Archive | December 21, 2015

Byrn – Blogophilia 44.8

It’s time again for Blogophilia! What is Blogophilia? It’s the fun group where Marvin gives participants prompts to use in their weekly posting. This week’s prompts are:

  • Blogophilia 44.8 topic – “Going The Distance”
  • Bonus Points: (Hard, 2 pts): Name two (2) movies that begin with the letter “Q”
  • (Easy, 1 pt): Include “a bad dye job”

I wrote this as a Christmas “gift” to email subscribers – who will get an edited and formatted version in their inbox in a day or two. (If you’re interested in joining the list you can find it at http://www.joleenenaylor.com/books/newsletter.php AND not only will you get the cool short story below, but you’ll get an exclusive PDF version of my Amaranthine Handbook, the fully illustrated character Encyclopedia. Fun, fun.)

And now, The Explanation:

The Executioners are the vampire’s equivalent of special police. They go on “assignments” that The Guild (the vampire government) sends them on, and they don’t have a reputation for being very nice. It’s a reputation that is often well deserved.

 

Byrn was an Executioner from 1730 to 1798, when he is replaced by Senya.  This story takes place in December of 1755 in New York.

This story contains violence.

The Story:

Byrn stopped before the heavy wooden door and unconsciously reached into his pocket. His fingers found the missive; official correspondence from The Guild, dispatched by messenger to bring him hence. The master only summoned one for work or punishment, and as he had done nothing to earn the latter he could only assume there was something for him to do.

He pushed inside, nodded to the guard, and swept down the stairs. His long black riding cloak billowed behind him like a cape, and his boots left a trail of mud that petered out as he drew towards the bottom.

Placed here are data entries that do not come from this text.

-- ==== Sys2Proof/Certificates/Slice0/Obligations.lean ====
section
/-! DEFINITION. The statements for the provers. Each docstring names the rules of the spec it formalises. -/

open Sys2Proof Sys2Proof.Machine

/-! ### The pure functions: pin mask, base table, address (40_address_decode.md) -/

/-- R71: the fixed table `base`, total over the eleven kinds, its eleven values distinct. -/
def Obligations.BaseTableOfElevenKinds : Prop :=
  [RegKind.direction, .polarity, .interruptEnable, .defaultCompare, .interruptControl, .peripheralConfig, .pullUp,
      .interruptFlag, .interruptCapture, .currentValue, .outputLatch].map (baseAddress BaseTable.documented)
    = [0, 1, 2, 3, 4, 5, 6, 7, 8, 9, 10] ∧
  ∀ k l : RegKind, baseAddress BaseTable.documented k = baseAddress BaseTable.documented l → k = l

/-- R72: the address function for every table of constants, the sum modulo 256; with the documented constants the modulo
never acts, and the two examples. R76: the decoder block computes `address` from the codes of port, kind and mode; of
the unused kind codes 11 to 15 nothing is said (log 18). -/
def Obligations.AddressIsBasePlusOffset : Prop :=
  (∀ (c : Config) (p : Port) (k : RegKind) (m : BankMode),
    (address c p k m).toNat = ((baseAddress c.base k).toNat +
      (if p = .a then 0 else if m = .separate then c.offSeparate.toNat else c.offCommon.toNat)) % 256) ∧
  (∀ (p : Port) (k : RegKind) (m : BankMode), (baseAddress BaseTable.documented k).toNat +
      (if p = .a then 0 else if m = .separate then Config.documented.offSeparate.toNat
        else Config.documented.offCommon.toNat) ≤ 20) ∧
  Config.documented.offSeparate = 10 ∧ Config.documented.offCommon = 1 ∧
  address Config.documented .b .currentValue .separate = 0x13 ∧
  address Config.documented .b .currentValue .common = 0x0A ∧
  ∀ (c : Config) (p : Port) (k : RegKind) (m : BankMode), addressDecoder c p.code k.code m.code = address c p k m

/-- R33, R34: the address maps of the two modes with the documented constants, all 44 entries. -/
def Obligations.AddressMapsOfBothModes : Prop :=
  let kinds : List RegKind := [.direction, .polarity, .interruptEnable, .defaultCompare, .interruptControl,
    .peripheralConfig, .pullUp, .interruptFlag, .interruptCapture, .currentValue, .outputLatch]
  kinds.map (fun k => address Config.documented .a k .separate) = [0, 1, 2, 3, 4, 5, 6, 7, 8, 9, 10] ∧
  kinds.map (fun k => address Config.documented .b k .separate) = [10, 11, 12, 13, 14, 15, 16, 17, 18, 19, 20] ∧
  kinds.map (fun k => address Config.documented .a k .common) = [0, 1, 2, 3, 4, 5, 6, 7, 8, 9, 10] ∧
  kinds.map (fun k => address Config.documented .b k .common) = [1, 2, 3, 4, 5, 6, 7, 8, 9, 10, 11]

/-- R74: port A's address is the same in both modes and is `BASE`; port B's differs by exactly 10 or 1; for a fixed port and
mode the eleven addresses are consecutive, so `address` is injective over the kind. -/
def Obligations.AddressLawsThatHold : Prop :=
  ∀ k : RegKind,
    address Config.documented .a k .separate = baseAddress BaseTable.documented k ∧
    address Config.documented .a k .common = baseAddress BaseTable.documented k ∧
    address Config.documented .b k .separate - address Config.documented .a k .separate = 10 ∧
    address Config.documented .b k .common - address Config.documented .a k .common = 1 ∧
    ∀ (p : Port) (m : BankMode),
      address Config.documented p k m = address Config.documented p .direction m + k.code.setWidth 8 ∧
      ∀ l : RegKind, address Config.documented p k m = address Config.documented p l m → k = l

/-- R75: the pairs of registers that share an address with the documented constants are exactly the eleven of the rule's
table: in common mode port B's kind `k` and port A's kind `k+1`, in separate mode port B's direction and port A's
output-latch. -/
def Obligations.SharedAddressesAreExactlyTheListedPairs : Prop :=
  (∀ (p q : Port) (k l : RegKind), Aliased Config.documented .separate p q k l ↔
    (p = .a ∧ q = .b ∧ k = .outputLatch ∧ l = .direction) ∨ (p = .b ∧ q = .a ∧ k = .direction ∧ l = .outputLatch)) ∧
  (∀ (p q : Port) (k l : RegKind), Aliased Config.documented .common p q k l ↔
    (p = .a ∧ q = .b ∧ k.code.toNat = l.code.toNat + 1) ∨ (p = .b ∧ q = .a ∧ l.code.toNat = k.code.toNat + 1)) ∧
  address Config.documented .a .outputLatch .separate = 10 ∧
  ∀ k : RegKind, k ≠ .direction → address Config.documented .a k .common = k.code.setWidth 8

The room below was large. Carved from the living earth and lined in rocks, it had taken months to complete, or so he’d heard. The Guild had been established twenty years before he had ever heard of it, and he had only the word of others.

Though below the ground, the room was not bare, and held no resemblance to a root cellar. Tall candelabras stood in random places to throw flickering light on drapes and carved furnishings. Embroidered hangings covered the walls and a pair of doorways in the back led to Malick’s lavishly decorated living quarters and a few rooms for guards and other staff.

Malick. The head of The Guild, the master of the vampires, answerable only to those who hid across the sea, too set in their ways to make the journey to new colonies. Like the subject from a royal portrait, the ancient vampire sat on a throne in the center of the room. His long silver beard fell past his chin, and heavy embroidered robes spoke of days as old as he was. Jewel like eyes watched as Byrn approached and knelt.

“Rise, Executioner.” Malick’s voice echoed in the heavy space, deep and friendly, with a rumble of power beneath the words.

Byrn did as he was told, and Malick continued. “We have had a complaint – a massacre of Acadians to the north.”

“Acadians?” Byrn echoed with a frown. “Pardon me, Master, but these are a people I am unfamiliar with. Is this a settlement?”

“They are a people deported from even farther north, accused of aiding the French in the mortal’s newest war. I care not for their politics, nor even their lives, but we cannot have a rogue draining them to dry husks at a whim and leaving the bodies scattered along the road. How long before the mortals, already drunk with the bloodlust of war, hunt down the monster and discover his nature?” His smooth forehead creased. “We cannot allow such things to happen.”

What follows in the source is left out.